If the sky truly begins to fall, I will lead him to the threshold of Tier 9, Markus thought, his expression remaining a mask of disciplined neutrality.
He knew he held the key to shattering the Emperor's current limitations, but the price of such knowledge was steep. To reveal the existence of Primordial energy to the Valerian line would be to change the nature of their relationship forever.
It was a final, desperate gambit—a nuclear option he would only trigger when the beasts begin breaching the empire's borders.
"It's too slow," Markus whispered to himself, his core pulsing with a restless, primordial heat. "I'm lagging behind the planet."
Valerian caught the comment and chuckled, though his eyes remained sharp. "Eleven years old and already a Tier 5. Most 'prodigies' don't hit that mark until their third decade, and here you are complaining about the scenery. What's the end goal, then? Godhood by fifteen?" He reached out to clasp Markus's shoulder, treating the statement as the grandiosity of youth. He had no way of knowing that to Markus, fifteen wasn't a goal—it was a genuine possibility.
**
Markus stepped out of the East Sanctum, the heavy jade doors sealing behind him with a final, echoing thud. He carried the Emperor's secrets like lead in his pockets, the weight of the coming decade pressing down on his young shoulders.

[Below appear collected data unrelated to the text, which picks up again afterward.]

/-- Settles O21, by each command's first check. -/
theorem operandsOutOfRange : Obligations.OperandsOutOfRange := by
  intro s
  refine ⟨fun hbad => if_pos hbad, fun hbad => if_pos hbad, fun hbad => if_pos hbad, fun i hi hbad => ?_, fun i hi hbad => ?_,
    exec_removeOption_badArgument, fun hcount => ⟨exec_addData_badArgument hcount, fun p => ⟨?_, ?_⟩⟩⟩
  · obtain ⟨hadd, hupdate⟩ := exec_tokenArg_bad hbad
    simp only [List.mem_cons, List.not_mem_nil, or_false] at hi
    rcases hi with rfl | rfl
    · exact hadd
    · exact hupdate
  · exact exec_optionArgs_bad hbad (by simpa using hi)
  · exact if_pos (s.not_countOk_iff.mpr hcount)
  · exact exec_parse_badArgument hcount
end

section
/-! PROOF. Reset (70_reset_and_hazards R300 to R302): what the reset state holds, its invariant, and the reset event; and the
host's side of the block, which no command writes (R305). -/

namespace Sys2Proof.Machine

open Sys2Proof.Spec

/-! ### The host's side of the block (R305) -/

/-- What no command writes beside INBUF: CMD (R22), ARG0 and ARG1 (R23), the CFG registers (R33) and the host's accesses. -/
def State.hostSide (s : State) : Word × Word × Word × Params × List HostAccess := (s.cmd, s.arg0, s.arg1, s.cfg, s.host)

/-- The host's registers and accesses and every byte of INBUF are those of s. -/
def State.KeepsHostSide (s t : State) : Prop := t.hostSide = s.hostSide ∧ ∀ x < storeBase, t.mem.read x = s.mem.read x

/-- A command keeps the host's side if its frame leaves it out and keeps the bytes below the store. -/
theorem State.keepsHostSide_of_frame {s t u : State} (hframe : t = u)
    (hinbuf : ∀ x < storeBase, u.mem.read x = s.mem.read x := by exact fun _ _ => rfl)
    (hside : u.hostSide = s.hostSide := by rfl) : s.KeepsHostSide t :=
  hframe ▸ ⟨hside, hinbuf⟩

/-- Every command keeps the host's side, by the frame of its kind. -/
theorem exec_keepsHostSide {i : Instr} {s t : State} (ht : exec i s = .next t) : s.KeepsHostSide t := by
  have hreports (hi : ReportingRow i) : s.KeepsHostSide t :=
    State.keepsHostSide_of_frame (reportingRowsChangeOnlyResults i s t hi ht)
  have hiterates (hi : IteratorRow i) : s.KeepsHostSide t :=
    State.keepsHostSide_of_frame (iteratorRowsMoveOnlyTheIterator i s t hi ht)
  have hstores (hi : BodyCommand i) : s.KeepsHostSide t := by
    obtain ⟨hframe, hbelow, -⟩ := bodyCommandsChangeOnlyTheBody i s t hi ht
    exact State.keepsHostSide_of_frame hframe fun x hx => hbelow x (Nat.lt_add_right _ hx)
  obtain ⟨hinit, hclear, hresize, htype, hcode, hmid⟩ := registerCommandsStoreNothing s t
  obtain ⟨hencode, hparse⟩ := framingCommandsStoreOnlyTheFrame s t
  cases i with
  | nop | hdrSize | frameSize | getData | wireDgramHeader | wireStreamHeaderS0to12 | wireStreamHeaderS13 | wireStreamHeaderS14
  | wireStreamHeaderS15 | wirePayloadMarker => exact hreports trivial
  | iterInit | iterNext | wireOptionControl => exact hiterates trivial
  | addToken | updateToken | addOption | insertOption | updateOption | removeOption | addData =>
    exact hstores (by simp [BodyCommand])
  | msgInit p => exact State.keepsHostSide_of_frame (hinit p ht)
  | clear => exact State.keepsHostSide_of_frame (hclear ht)
  | resize => exact State.keepsHostSide_of_frame (hresize ht)
  | setType => exact State.keepsHostSide_of_frame (htype ht)
  | setCode => exact State.keepsHostSide_of_frame (hcode ht)
  | setMid => exact State.keepsHostSide_of_frame (hmid ht)
  | encodeHdr =>
    obtain ⟨hframe, hbelow⟩ := hencode ht
    exact State.keepsHostSide_of_frame hframe fun x hx => hbelow x (.inl (Nat.lt_add_right _ hx))
  | parse p =>
    obtain ⟨hframe, hbelow, -⟩ := hparse p ht
    exact State.keepsHostSide_of_frame hframe fun x hx => hbelow x (Nat.lt_add_right _ hx)

end Sys2Proof.Machine

open Sys2Proof Sys2Proof.Machine

/-- Settles O59: each kind of command has a frame that leaves the host's side out, and stores nothing below the store. -/
theorem commandsNeverWriteInbuf : Obligations.CommandsNeverWriteInbuf := by
  intro i s t ht
  obtain ⟨hside, hinbuf⟩ := exec_keepsHostSide ht
  simp only [State.hostSide, Prod.mk.injEq] at hside
  exact ⟨hinbuf, hside⟩

/-- Settles O15: the reset state is an empty message over an empty memory, which meets the invariant for parameters in range. -/
theorem resetMeetsTheInvariant : Obligations.ResetMeetsTheInvariant := fun _ hp =>
  State.inv_of_empty hp .nil rfl (Nat.zero_le _) rfl rfl rfl rfl rfl rfl

/-- Settles O18: every register as the reset state writes it, no byte listed, and the views of an empty body. -/
theorem resetValues : Obligations.ResetValues := by
  intro p s
  have hcontents : s.contents = some ([], []) := State.contents_of_used_zero rfl
  exact ⟨rfl, rfl, rfl, rfl, rfl, rfl, rfl, rfl, rfl, rfl, rfl, rfl, rfl, rfl, rfl, rfl, rfl, rfl, rfl, rfl, rfl, rfl, rfl, rfl,
    Memory.read_nil, hcontents, rfl, rfl⟩

/-- Settles O29: the step serves the event, which is `hardReset` over the state with the remaining accesses. -/
theorem resetEvent : Obligations.ResetEvent := by
  intro s rest hs
  rw [step, hs]
  rfl
end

Answers would come, but only as fast as the clock could tick. For now, his path was singular and absolute: he would not just study the Law of Space—he would own it.
By the time he walked across the stage at graduation, he intended to reach a full one-hundred percent resonance with the laws of space. He wouldn't just be an Academy graduate; he would be the master of the fabric of reality.
**
Markus bypassed his sleeping quarters, heading instead for the central atrium. He sat beneath the starlit ceiling, his breathing slowing until his heartbeat matched the low-frequency hum of the building's foundations. He closed his eyes, but in his mind, the room was still visible—not as walls and stone, but as a grid of spatial coordinates.

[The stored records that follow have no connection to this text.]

-- ==== Sys2Proof/Machine/Objects.lean ====
section
/-!
DEFINITION. The object dictionary as the spec's object tables give it: one row per entry (R26-R40), in the order of
the chapters. A row's ranges are inclusive intervals of raw values, or of lengths for byte strings.
-/

namespace Sys2Proof.Machine

/-- The data types of R30. -/
inductive Ty where
  | bool | i8 | i16 | i32 | i64 | u8 | u16 | u32 | u64 | q7_24 | q16_16 | time64 | poslin | posang
  | enum8 | enum16 | bits8 | bits16 | bits32 | bits64 | str | octets | domain
  deriving DecidableEq, Repr

/-- The access codes of R31. -/
inductive Access where
  | const | ro | rw | rwv | cmd
  deriving DecidableEq, Repr

/-- One row of an object table (R26, R30, R31, R35, R40): indices `lo`-`hi`, subindices `slo`-`shi`. -/
structure Desc where
  lo : Nat
  hi : Nat
  slo : Nat
  shi : Nat
  name : String
  ty : Ty
  acc : Access
  /-- Bit n admits the role with code n (R39, R40, R62). -/
  rd : Nat
  wr : Nat
  dflt : Int
  ranges : List (Int × Int)
  unit : String
  deriving DecidableEq, Repr

def objects02_0 : List Desc := [
  ⟨0x1000, 0x1000, 0x01, 0x01, "DeviceName", .str, .const, 0x1F, 0x00, 0, [(14, 14)], ""⟩,
  ⟨0x1000, 0x1000, 0x02, 0x02, "OrderingCode", .str, .const, 0x1F, 0x00, 0, [(10, 10)], ""⟩,
  ⟨0x1000, 0x1000, 0x03, 0x03, "SerialNumber", .str, .const, 0x1F, 0x00, 0, [(12, 12)], ""⟩,
  ⟨0x1000, 0x1000, 0x04, 0x04, "HardwareIssue", .u16, .const, 0x1F, 0x00, 0, [(1, 65535)], ""⟩,
  ⟨0x1000, 0x1000, 0x05, 0x05, "FirmwareVersion", .u32, .ro, 0x1F, 0x00, 0, [(0, 4294967295)], ""⟩,
  ⟨0x1000, 0x1000, 0x06, 0x06, "DictionaryVersion", .u16, .ro, 0x1F, 0x00, 0, [(0, 65535)], ""⟩,
  ⟨0x1000, 0x1000, 0x07, 0x07, "IsobusName", .u64, .ro, 0x1F, 0x00, 0, [(0, 18446744073709551615)], ""⟩,
  ⟨0x1010, 0x1010, 0x01, 0x01, "UdpEnable", .bool, .rw, 0x1F, 0x0C, 1, [(0, 1)], ""⟩,
  ⟨0x1010, 0x1010, 0x02, 0x02, "DictVlanId", .u16, .rw, 0x1F, 0x0C, 100, [(1, 4094)], ""⟩,
  ⟨0x1010, 0x1010, 0x03, 0x03, "UdpPort", .u16, .const, 0x1F, 0x00, 47920, [(47920, 47920)], ""⟩,
  ⟨0x1010, 0x1010, 0x04, 0x04, "SessionIdleTimeout", .u32, .rw, 0x1F, 0x0C, 30000, [(5000, 600000)], "ms"⟩,
  ⟨0x1010, 0x1010, 0x05, 0x05, "SdoServerEnable", .bits8, .rw, 0x1F, 0x0C, 1, [(0, 63)], ""⟩,
  ⟨0x1010, 0x1010, 0x06, 0x06, "SdoTimeout", .u16, .rw, 0x1F, 0x0C, 500, [(50, 5000)], "ms"⟩,
  ⟨0x1010, 0x1010, 0x07, 0x07, "SdoBlockSize", .u8, .rw, 0x1F, 0x0C, 64, [(1, 127)], "segments"⟩,
  ⟨0x1011, 0x1011, 0x01, 0x01, "FramesDropped", .u32, .ro, 0x1F, 0x00, 0, [(0, 4294967295)], "frames"⟩,
  ⟨0x1011, 0x1011, 0x02, 0x02, "AbortsSent", .u32, .ro, 0x1F, 0x00, 0, [(0, 4294967295)], "aborts"⟩,
  ⟨0x1011, 0x1011, 0x03, 0x03, "BusyRefusals", .u32, .ro, 0x1F, 0x00, 0, [(0, 4294967295)], "requests"⟩,
  ⟨0x1011, 0x1011, 0x04, 0x04, "SessionsOpened", .u32, .ro, 0x1F, 0x00, 0, [(0, 4294967295)], "sessions"⟩,
  ⟨0x1011, 0x1011, 0x05, 0x05, "SessionsExpired", .u32, .ro, 0x1F, 0x00, 0, [(0, 4294967295)], "sessions"⟩,
  ⟨0x1012, 0x1012, 0x01, 0x06, "SdoNodeId", .u8, .rw, 0x1F, 0x0C, 16, [(1, 127)], ""⟩]

def objects02_1 : List Desc := [
  ⟨0x1020, 0x102F, 0x01, 0x01, "SourceId", .u32, .ro, 0x1C, 0x00, 0, [(0, 4294967295)], ""⟩,
  ⟨0x1020, 0x102F, 0x02, 0x02, "Transport", .enum8, .ro, 0x1C, 0x00, 0, [(0, 255)], ""⟩,
  ⟨0x1020, 0x102F, 0x03, 0x03, "Role", .enum8, .ro, 0x1C, 0x00, 0, [(0, 255)], ""⟩,
  ⟨0x1020, 0x102F, 0x04, 0x04, "SessionId", .u16, .ro, 0x1C, 0x00, 0, [(0, 65535)], ""⟩,
  ⟨0x1020, 0x102F, 0x05, 0x05, "ItemsInFlight", .u8, .ro, 0x1C, 0x00, 0, [(0, 32)], "items"⟩,
  ⟨0x1020, 0x102F, 0x06, 0x06, "LastAcceptedSeq", .u64, .ro, 0x1C, 0x00, 0, [(0, 18446744073709551615)], ""⟩,
  ⟨0x1020, 0x102F, 0x07, 0x07, "IdleTime", .u32, .ro, 0x1C, 0x00, 0, [(0, 4294967295)], "ms"⟩,
  ⟨0x1030, 0x1030, 0x01, 0x01, "SourceId", .u32, .ro, 0x1F, 0x00, 0, [(0, 4294967295)], ""⟩,
  ⟨0x1030, 0x1030, 0x02, 0x02, "Transport", .enum8, .ro, 0x1F, 0x00, 0, [(0, 255)], ""⟩,
  ⟨0x1030, 0x1030, 0x03, 0x03, "Role", .enum8, .ro, 0x1F, 0x00, 0, [(0, 255)], ""⟩,
  ⟨0x1030, 0x1030, 0x04, 0x04, "SessionId", .u16, .ro, 0x1F, 0x00, 0, [(0, 65535)], ""⟩,
  ⟨0x1030, 0x1030, 0x05, 0x05, "ItemsInFlight", .u8, .ro, 0x1F, 0x00, 0, [(0, 32)], "items"⟩,
  ⟨0x1030, 0x1030, 0x06, 0x06, "LastAcceptedSeq", .u64, .ro, 0x1F, 0x00, 0, [(0, 18446744073709551615)], ""⟩,
  ⟨0x1030, 0x1030, 0x07, 0x07, "IdleTime", .u32, .ro, 0x1F, 0x00, 0, [(0, 4294967295)], "ms"⟩,
  ⟨0x1040, 0x1040, 0x00, 0x00, "RestoreDefaults", .u16, .cmd, 0x00, 0x04, 0, [(0, 65535)], ""⟩,
  ⟨0x1F00, 0x1F00, 0x01, 0x01, "State", .enum8, .ro, 0x1F, 0x00, 0, [(0, 255)], ""⟩,
  ⟨0x1F00, 0x1F00, 0x02, 0x02, "Operation", .enum8, .ro, 0x1F, 0x00, 0, [(0, 255)], ""⟩,
  ⟨0x1F00, 0x1F00, 0x03, 0x03, "Progress", .u8, .ro, 0x1F, 0x00, 0, [(0, 100)], "%"⟩,
  ⟨0x1F00, 0x1F00, 0x04, 0x04, "StartTime", .time64, .ro, 0x1F, 0x00, 0, [(0, 18446744073709551615)], "ns"⟩,
  ⟨0x1F00, 0x1F00, 0x05, 0x05, "SourceId", .u32, .ro, 0x1F, 0x00, 0, [(0, 4294967295)], ""⟩]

He began to visualize the 100% mastery he sought, treating the void between the stars as a blueprint. Every breath was a calculation; every thought was a tentative reach into the Beyond that the Legacies had promised him.

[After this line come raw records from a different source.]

-- ==== Sys2Proof/Machine/Keys.lean ====
section
/-!
DEFINITION. The names of the dictionary entries (one per row of the object tables), as keys of State.regs and
State.blobs: key = index * 256 + subindex. `n` is the instance (index minus the object's first index), `j` the
position in a range of subindices (0 for its first).
-/

namespace Sys2Proof.Machine

/-- The key of an entry (R26): 16-bit index, 8-bit subindex. -/
@[simp] abbrev key (idx sub : Nat) : Nat := idx * 256 + sub

namespace K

Rosanne was the first to stir, her consciousness rising to the surface as naturally as dawn breaking over the capital. Of the three, she remained the most physically intact; her role in the Maw had been one of preservation rather than destruction.
While the girls had burned their mana circuits, Rosanne had operated with surgical precision, weaving her light element into a protective shroud to cleanse the team's lungs of the Maw's corrosive miasma.
She sat up quietly, her own mana signature glowing with a soft, steady radiance that served as a silent guardian for her still-sleeping companions.
Finding Markus anchored in a deep meditative trance—the air around him shimmering with a faint, violet distortion—Rosanne decided against disturbing his focus. The living room felt like a pressurized chamber of intent, so she retreated back into the soft sanctuary of her blankets.
She activated her watch, the holographic interface casting a cool blue glow against her face as she began to scroll. Vinstagram, the empire was still buzzing over Rosalind's birthday celebration and the upcoming awakening ceremony.